[Collected data]
-- ==== Sys2Proof/Machine/Derived.lean ====
section
/-! DEFINITION. Values computed from the configuration (R30 to R35), the capacity of the header register (R38) and
the numeric codes of the closed types (R21, R36, R84). -/

namespace Sys2Proof

/-- `HR_CAP` (R38). -/
def Params.hrCap (p : Params) : Nat := max 64 (8 * p.hdrMaxUnits)

/-- The numbers of R21. -/
def Variant.code : Variant → BitVec 3
  | .default => 0
  | .counter => 1
  | .crc => 2
  | .variableBits => 3
  | .ofdm => 4

/-- The layout with a number (R21); values above 4 name none. -/
def Variant.ofNumber (v : Byte) : Option Variant :=
  if v = 0#8 then some .default
  else if v = 1#8 then some .counter
  else if v = 2#8 then some .crc
  else if v = 3#8 then some .variableBits
  else if v = 4#8 then some .ofdm
  else none

/-- The layouts whose header is counted in units: `VARIANT` 3 and 4. -/
def Variant.usesUnits : Variant → Bool
  | .default | .counter | .crc => false
  | .variableBits | .ofdm => true

/-- The layouts that carry an access code: `VARIANT` 0 and 1 (R31). -/
def Variant.hasCode : Variant → Bool
  | .default | .counter => true
  | .crc | .variableBits | .ofdm => false

/-- The status codes of R84. -/
def Status.code : Status → Byte
  | .ok => 0x00
  | .illegal => 0x01
  | .cfgErr => 0x02
  | .blocked => 0x03
  | .fmtLen => 0x04
  | .fmtUnsup => 0x05

end Sys2Proof

namespace Sys2Proof.Machine

/-- The numbers of R36. -/
def FramingState.code : FramingState → BitVec 2
  | .syncSearch => 0
  | .haveSync => 1
  | .haveHeader => 2

/-- `min_units(b)` (R35). -/
def minUnits (b : Nat) : Nat := 2 * ceilDiv 12 b + ceilDiv 8 b

/-- `effL` (R31). -/
def CfgRegs.effL (c : CfgRegs) : Nat := if c.variant.hasCode then c.acLen.toNat else 0

/-- The effective pattern (R31). -/
def CfgRegs.effPattern (c : CfgRegs) : Word := if c.effL = c.acLen.toNat then c.acPattern else 0

/-- The sync target `Htgt = header_nbits - effL` (R34). -/
def CfgRegs.htgt (c : CfgRegs) : Nat :=
  match c.variant with
  | .default => 32
  | .counter => 64
  | .crc => 32
  | .variableBits => c.hdrUnits.toNat * c.bps.toNat
  | .ofdm => c.hdrUnits.toNat * c.bps.toNat

/-- `header_nbits` (R32, R34). -/
def CfgRegs.headerNbits (c : CfgRegs) : Nat := c.effL + c.htgt

/-- `header_nbytes` (R33). -/
def CfgRegs.headerNbytes (c : CfgRegs) : Nat :=
  if c.variant.usesUnits then c.hdrUnits.toNat else c.headerNbits / 8

/-- The access code lies within its length: `AC_LEN <= 64` and the bits of `AC_PATTERN` at `AC_LEN` and above are 0
(R22, R23). -/
def CfgRegs.codeFits (c : CfgRegs) : Bool :=
  c.acLen.toNat ≤ Config.acMax && c.acPattern &&& ~~~(mask c.acLen.toNat) == 0

/-- `HDR_UNITS >= min_units(BPS)` while `VARIANT` is 3 or 4 (R26, R30). -/
def CfgRegs.unitsFit (c : CfgRegs) : Bool :=
  !c.variant.usesUnits || minUnits c.bps.toNat ≤ c.hdrUnits.toNat

/-- A non-zero in-use occupancy entry while `VARIANT = 4` (R29, R30). -/
def CfgRegs.occupied (c : CfgRegs) : Bool :=
  c.variant != .ofdm || (c.occ.take c.occLen.toNat).any fun n => n != 0

/-- A valid configuration (R30). -/
def CfgRegs.valid (p : Params) (c : CfgRegs) : Bool :=
  c.codeFits
    && c.threshold.toNat ≤ c.acLen.toNat
    && (Config.bpsMin ≤ c.bps.toNat && c.bps.toNat ≤ Config.bpsMax)
    && (1 ≤ c.hdrUnits.toNat && c.hdrUnits.toNat ≤ p.hdrMaxUnits)
    && (1 ≤ c.payloadBps.toNat && c.payloadBps.toNat ≤ 8)
    && (1 ≤ c.occLen.toNat && c.occLen.toNat ≤ p.occMax)
    && c.occ.length == p.occMax
    && c.unitsFit
    && c.occupied

end Sys2Proof.Machine
end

▸ EXERCISE:
Gather every line from the entries above where the word "configuration" appears, and copy them.

▸ OUTPUT:
/-! DEFINITION. Values computed from the configuration (R30 to R35), the capacity of the header register (R38) and
/-- A valid configuration (R30). -/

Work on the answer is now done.